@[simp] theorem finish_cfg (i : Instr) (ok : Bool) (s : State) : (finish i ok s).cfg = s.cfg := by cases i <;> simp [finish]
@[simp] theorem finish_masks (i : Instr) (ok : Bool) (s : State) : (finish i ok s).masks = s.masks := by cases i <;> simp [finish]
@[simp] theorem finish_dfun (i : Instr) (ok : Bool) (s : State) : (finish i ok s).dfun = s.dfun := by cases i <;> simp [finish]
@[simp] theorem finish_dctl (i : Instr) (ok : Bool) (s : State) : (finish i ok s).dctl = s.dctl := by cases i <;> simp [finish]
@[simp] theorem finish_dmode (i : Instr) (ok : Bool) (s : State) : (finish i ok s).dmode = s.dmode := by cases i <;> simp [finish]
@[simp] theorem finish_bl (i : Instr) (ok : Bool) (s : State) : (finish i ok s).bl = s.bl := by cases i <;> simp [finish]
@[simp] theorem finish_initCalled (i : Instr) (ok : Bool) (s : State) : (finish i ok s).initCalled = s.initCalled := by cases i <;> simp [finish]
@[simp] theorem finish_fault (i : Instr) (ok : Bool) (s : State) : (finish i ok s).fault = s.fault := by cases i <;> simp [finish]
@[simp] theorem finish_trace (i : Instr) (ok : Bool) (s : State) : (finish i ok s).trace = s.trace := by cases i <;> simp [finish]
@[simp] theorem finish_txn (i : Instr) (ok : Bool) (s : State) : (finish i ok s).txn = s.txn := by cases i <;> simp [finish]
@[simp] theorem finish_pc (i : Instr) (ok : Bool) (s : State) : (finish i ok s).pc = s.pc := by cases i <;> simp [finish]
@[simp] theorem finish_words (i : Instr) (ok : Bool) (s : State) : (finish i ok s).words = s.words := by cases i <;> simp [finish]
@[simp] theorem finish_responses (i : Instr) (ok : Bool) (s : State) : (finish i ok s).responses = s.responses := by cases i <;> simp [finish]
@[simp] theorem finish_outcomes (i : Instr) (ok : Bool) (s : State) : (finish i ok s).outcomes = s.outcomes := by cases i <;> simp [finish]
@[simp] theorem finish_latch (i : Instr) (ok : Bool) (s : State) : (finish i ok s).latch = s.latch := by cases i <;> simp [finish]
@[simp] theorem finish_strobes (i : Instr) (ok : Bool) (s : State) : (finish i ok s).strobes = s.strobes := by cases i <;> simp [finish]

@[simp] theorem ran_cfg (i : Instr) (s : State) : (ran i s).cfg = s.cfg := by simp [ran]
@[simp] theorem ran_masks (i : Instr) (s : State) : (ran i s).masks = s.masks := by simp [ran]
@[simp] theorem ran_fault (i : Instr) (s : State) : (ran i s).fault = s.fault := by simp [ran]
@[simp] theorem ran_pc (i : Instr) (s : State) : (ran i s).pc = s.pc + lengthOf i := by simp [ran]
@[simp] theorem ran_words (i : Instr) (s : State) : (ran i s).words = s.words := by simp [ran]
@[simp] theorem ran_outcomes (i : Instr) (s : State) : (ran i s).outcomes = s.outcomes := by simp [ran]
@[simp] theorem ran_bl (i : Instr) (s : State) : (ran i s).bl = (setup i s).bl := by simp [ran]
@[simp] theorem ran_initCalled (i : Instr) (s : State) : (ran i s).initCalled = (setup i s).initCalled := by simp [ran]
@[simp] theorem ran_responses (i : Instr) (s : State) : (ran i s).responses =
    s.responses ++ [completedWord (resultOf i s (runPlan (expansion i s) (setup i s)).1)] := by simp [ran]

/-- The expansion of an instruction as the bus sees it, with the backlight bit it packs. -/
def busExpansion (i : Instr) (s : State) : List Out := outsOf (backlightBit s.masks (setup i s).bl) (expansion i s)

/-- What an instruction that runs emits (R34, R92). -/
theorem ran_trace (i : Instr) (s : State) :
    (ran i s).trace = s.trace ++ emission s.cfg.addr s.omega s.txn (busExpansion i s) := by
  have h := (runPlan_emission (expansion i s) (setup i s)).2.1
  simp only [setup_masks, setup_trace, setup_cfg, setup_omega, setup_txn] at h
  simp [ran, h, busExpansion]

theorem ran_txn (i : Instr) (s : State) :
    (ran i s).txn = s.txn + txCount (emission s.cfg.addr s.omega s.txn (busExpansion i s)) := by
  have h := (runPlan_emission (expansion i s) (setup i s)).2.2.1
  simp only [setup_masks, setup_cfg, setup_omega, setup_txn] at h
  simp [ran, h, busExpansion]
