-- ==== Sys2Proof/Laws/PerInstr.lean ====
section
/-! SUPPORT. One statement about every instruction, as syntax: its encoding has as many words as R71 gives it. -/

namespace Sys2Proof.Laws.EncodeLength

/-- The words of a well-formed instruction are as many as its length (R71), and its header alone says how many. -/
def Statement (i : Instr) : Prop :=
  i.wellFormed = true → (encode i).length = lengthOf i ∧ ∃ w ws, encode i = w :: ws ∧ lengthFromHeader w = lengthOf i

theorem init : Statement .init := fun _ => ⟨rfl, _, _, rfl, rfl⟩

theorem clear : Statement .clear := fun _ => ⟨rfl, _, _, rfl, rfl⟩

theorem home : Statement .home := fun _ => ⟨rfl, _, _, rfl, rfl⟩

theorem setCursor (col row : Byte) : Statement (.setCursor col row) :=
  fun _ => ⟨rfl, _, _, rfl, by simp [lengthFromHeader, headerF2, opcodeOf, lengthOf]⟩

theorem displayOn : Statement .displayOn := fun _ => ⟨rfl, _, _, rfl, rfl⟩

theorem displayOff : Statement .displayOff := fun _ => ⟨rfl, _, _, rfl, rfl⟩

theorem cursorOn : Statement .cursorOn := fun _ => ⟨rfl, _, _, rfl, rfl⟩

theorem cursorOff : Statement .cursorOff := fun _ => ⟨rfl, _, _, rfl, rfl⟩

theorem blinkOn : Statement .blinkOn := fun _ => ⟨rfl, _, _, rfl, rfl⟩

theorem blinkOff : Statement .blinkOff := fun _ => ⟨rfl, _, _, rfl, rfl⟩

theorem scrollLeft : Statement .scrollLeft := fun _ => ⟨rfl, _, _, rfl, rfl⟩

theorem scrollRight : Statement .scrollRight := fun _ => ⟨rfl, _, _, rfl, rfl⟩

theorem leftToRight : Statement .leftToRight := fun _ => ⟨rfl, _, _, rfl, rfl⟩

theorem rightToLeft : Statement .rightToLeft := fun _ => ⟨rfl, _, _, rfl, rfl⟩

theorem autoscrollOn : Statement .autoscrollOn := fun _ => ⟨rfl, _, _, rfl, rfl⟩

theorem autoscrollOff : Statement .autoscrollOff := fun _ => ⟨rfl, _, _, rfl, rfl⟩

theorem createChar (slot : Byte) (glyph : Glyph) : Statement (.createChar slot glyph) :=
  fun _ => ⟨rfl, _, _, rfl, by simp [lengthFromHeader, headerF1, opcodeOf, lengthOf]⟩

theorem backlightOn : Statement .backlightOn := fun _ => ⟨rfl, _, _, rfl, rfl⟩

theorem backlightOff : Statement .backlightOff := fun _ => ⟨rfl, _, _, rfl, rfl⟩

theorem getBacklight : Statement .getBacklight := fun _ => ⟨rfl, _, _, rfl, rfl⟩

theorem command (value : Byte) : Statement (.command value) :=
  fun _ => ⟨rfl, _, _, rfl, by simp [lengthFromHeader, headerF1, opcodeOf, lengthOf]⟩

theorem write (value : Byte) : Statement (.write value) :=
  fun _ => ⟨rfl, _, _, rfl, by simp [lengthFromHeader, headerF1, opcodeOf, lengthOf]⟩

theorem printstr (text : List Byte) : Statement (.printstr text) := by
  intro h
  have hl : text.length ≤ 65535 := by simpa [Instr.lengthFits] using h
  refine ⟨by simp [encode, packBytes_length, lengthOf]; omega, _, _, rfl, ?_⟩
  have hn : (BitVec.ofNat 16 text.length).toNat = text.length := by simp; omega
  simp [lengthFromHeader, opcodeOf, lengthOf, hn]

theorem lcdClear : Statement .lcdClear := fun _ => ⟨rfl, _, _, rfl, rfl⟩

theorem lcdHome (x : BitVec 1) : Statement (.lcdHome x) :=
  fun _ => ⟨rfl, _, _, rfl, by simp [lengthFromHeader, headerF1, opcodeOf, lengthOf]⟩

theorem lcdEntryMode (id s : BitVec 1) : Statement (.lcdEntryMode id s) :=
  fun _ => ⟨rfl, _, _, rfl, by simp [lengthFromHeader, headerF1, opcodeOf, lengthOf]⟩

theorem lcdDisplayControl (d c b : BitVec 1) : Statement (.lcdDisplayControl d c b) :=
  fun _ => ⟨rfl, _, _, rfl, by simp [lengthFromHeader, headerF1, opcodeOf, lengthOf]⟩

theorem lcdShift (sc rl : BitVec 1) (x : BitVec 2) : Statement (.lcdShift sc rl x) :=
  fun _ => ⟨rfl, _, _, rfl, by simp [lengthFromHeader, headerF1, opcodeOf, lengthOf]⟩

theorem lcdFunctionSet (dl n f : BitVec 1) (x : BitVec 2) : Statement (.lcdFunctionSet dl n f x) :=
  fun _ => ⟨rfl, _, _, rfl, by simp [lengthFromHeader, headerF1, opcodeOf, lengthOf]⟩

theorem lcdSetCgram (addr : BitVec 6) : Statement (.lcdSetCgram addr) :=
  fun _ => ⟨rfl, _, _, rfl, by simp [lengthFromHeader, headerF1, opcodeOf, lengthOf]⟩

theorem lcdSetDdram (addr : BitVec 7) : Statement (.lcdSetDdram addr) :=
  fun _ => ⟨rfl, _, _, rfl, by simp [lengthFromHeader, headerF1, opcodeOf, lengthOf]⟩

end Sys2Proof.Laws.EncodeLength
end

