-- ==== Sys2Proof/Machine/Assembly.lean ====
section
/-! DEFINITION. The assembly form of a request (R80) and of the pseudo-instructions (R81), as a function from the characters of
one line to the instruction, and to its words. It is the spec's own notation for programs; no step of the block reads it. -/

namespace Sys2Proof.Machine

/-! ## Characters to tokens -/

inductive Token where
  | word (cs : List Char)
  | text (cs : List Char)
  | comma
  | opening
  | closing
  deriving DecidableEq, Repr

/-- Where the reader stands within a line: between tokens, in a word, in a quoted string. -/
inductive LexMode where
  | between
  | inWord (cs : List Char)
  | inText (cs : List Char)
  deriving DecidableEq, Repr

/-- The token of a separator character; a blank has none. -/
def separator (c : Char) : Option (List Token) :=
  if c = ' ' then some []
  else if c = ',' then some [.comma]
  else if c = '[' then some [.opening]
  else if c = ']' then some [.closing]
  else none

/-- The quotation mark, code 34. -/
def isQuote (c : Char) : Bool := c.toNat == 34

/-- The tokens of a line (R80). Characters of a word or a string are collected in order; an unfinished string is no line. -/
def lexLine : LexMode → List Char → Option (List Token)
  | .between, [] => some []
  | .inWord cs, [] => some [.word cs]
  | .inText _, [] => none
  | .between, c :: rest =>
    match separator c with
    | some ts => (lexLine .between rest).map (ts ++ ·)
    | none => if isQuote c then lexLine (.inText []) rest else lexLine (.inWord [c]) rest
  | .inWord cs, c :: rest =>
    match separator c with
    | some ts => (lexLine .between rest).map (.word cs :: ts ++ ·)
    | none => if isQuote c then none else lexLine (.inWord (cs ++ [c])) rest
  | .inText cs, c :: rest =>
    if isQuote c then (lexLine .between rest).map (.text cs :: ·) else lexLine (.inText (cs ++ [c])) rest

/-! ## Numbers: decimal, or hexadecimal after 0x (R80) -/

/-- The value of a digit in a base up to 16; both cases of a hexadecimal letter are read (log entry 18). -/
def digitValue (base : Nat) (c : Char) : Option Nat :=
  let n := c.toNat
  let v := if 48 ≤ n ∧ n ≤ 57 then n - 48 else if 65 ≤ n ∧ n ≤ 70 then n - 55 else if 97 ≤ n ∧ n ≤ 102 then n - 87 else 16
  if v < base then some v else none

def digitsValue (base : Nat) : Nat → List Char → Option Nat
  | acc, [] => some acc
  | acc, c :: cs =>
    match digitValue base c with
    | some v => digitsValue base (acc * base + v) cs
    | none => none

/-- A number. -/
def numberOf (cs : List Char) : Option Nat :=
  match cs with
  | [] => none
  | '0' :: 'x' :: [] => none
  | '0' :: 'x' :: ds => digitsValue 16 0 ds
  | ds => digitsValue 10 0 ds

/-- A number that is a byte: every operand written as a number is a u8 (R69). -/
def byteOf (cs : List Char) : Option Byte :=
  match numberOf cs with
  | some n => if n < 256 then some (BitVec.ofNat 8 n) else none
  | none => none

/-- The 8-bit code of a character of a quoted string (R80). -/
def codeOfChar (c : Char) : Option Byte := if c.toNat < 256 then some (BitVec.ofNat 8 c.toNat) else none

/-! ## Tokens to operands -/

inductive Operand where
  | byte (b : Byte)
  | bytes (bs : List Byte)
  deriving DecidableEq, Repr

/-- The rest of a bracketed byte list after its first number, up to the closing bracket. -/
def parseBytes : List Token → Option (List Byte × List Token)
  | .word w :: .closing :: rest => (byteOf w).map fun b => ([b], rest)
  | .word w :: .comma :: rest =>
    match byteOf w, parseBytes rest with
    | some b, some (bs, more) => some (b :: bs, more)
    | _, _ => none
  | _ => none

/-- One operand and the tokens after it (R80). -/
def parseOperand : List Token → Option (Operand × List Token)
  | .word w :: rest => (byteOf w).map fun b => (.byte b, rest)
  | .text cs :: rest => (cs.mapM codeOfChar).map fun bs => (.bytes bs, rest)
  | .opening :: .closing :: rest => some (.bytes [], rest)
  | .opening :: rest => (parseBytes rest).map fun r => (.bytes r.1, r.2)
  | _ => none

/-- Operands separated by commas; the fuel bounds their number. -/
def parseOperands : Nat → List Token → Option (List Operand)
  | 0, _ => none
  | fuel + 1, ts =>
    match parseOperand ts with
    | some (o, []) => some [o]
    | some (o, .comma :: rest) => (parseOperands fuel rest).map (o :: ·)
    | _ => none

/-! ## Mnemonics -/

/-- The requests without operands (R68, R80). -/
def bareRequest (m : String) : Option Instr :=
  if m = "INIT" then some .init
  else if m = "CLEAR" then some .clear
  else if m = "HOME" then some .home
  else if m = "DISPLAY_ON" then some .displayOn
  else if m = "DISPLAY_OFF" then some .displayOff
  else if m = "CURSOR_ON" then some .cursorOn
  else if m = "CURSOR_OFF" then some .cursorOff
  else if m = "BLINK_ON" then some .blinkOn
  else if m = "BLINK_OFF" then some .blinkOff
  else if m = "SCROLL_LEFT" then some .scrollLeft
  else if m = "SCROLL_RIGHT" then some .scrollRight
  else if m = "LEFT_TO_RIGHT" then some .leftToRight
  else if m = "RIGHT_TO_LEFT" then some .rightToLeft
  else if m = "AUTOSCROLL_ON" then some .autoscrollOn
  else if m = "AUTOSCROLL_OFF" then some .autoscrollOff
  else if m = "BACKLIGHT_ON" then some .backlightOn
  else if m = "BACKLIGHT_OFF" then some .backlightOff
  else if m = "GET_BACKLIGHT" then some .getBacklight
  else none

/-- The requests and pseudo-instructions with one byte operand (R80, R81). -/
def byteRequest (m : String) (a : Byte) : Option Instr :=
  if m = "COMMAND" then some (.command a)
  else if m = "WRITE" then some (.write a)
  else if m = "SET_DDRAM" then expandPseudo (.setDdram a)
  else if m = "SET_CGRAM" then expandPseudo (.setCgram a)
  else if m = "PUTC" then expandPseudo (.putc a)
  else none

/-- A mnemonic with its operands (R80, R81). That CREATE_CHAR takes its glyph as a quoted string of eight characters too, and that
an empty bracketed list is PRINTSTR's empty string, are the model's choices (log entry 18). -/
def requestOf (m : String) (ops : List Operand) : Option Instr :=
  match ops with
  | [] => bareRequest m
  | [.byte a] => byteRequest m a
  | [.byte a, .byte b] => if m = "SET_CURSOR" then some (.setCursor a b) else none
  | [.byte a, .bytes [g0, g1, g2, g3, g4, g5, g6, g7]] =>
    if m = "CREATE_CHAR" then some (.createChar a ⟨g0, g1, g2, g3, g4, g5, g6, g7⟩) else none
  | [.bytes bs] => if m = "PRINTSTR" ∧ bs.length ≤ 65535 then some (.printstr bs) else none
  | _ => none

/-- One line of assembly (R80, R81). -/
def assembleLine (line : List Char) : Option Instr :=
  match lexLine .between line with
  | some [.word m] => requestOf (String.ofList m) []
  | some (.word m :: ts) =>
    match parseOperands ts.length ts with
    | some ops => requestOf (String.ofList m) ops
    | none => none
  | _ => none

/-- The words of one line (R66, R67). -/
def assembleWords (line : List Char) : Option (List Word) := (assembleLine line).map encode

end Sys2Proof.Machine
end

§ **TASK GOAL**
Print exactly, and only, the lines running from the one that contains "some (.command a)" to the last line of the records above.

§ **RESPONSE BOX**
  if m = "COMMAND" then some (.command a)
  else if m = "WRITE" then some (.write a)
  else if m = "SET_DDRAM" then expandPseudo (.setDdram a)
  else if m = "SET_CGRAM" then expandPseudo (.setCgram a)
  else if m = "PUTC" then expandPseudo (.putc a)
  else none

/-- A mnemonic with its operands (R80, R81). That CREATE_CHAR takes its glyph as a quoted string of eight characters too, and that
an empty bracketed list is PRINTSTR's empty string, are the model's choices (log entry 18). -/
def requestOf (m : String) (ops : List Operand) : Option Instr :=
  match ops with
  | [] => bareRequest m
  | [.byte a] => byteRequest m a
  | [.byte a, .byte b] => if m = "SET_CURSOR" then some (.setCursor a b) else none
  | [.byte a, .bytes [g0, g1, g2, g3, g4, g5, g6, g7]] =>
    if m = "CREATE_CHAR" then some (.createChar a ⟨g0, g1, g2, g3, g4, g5, g6, g7⟩) else none
  | [.bytes bs] => if m = "PRINTSTR" ∧ bs.length ≤ 65535 then some (.printstr bs) else none
  | _ => none

/-- One line of assembly (R80, R81). -/
def assembleLine (line : List Char) : Option Instr :=
  match lexLine .between line with
  | some [.word m] => requestOf (String.ofList m) []
  | some (.word m :: ts) =>
    match parseOperands ts.length ts with
    | some ops => requestOf (String.ofList m) ops
    | none => none
  | _ => none

/-- The words of one line (R66, R67). -/
def assembleWords (line : List Char) : Option (List Word) := (assembleLine line).map encode

end Sys2Proof.Machine
end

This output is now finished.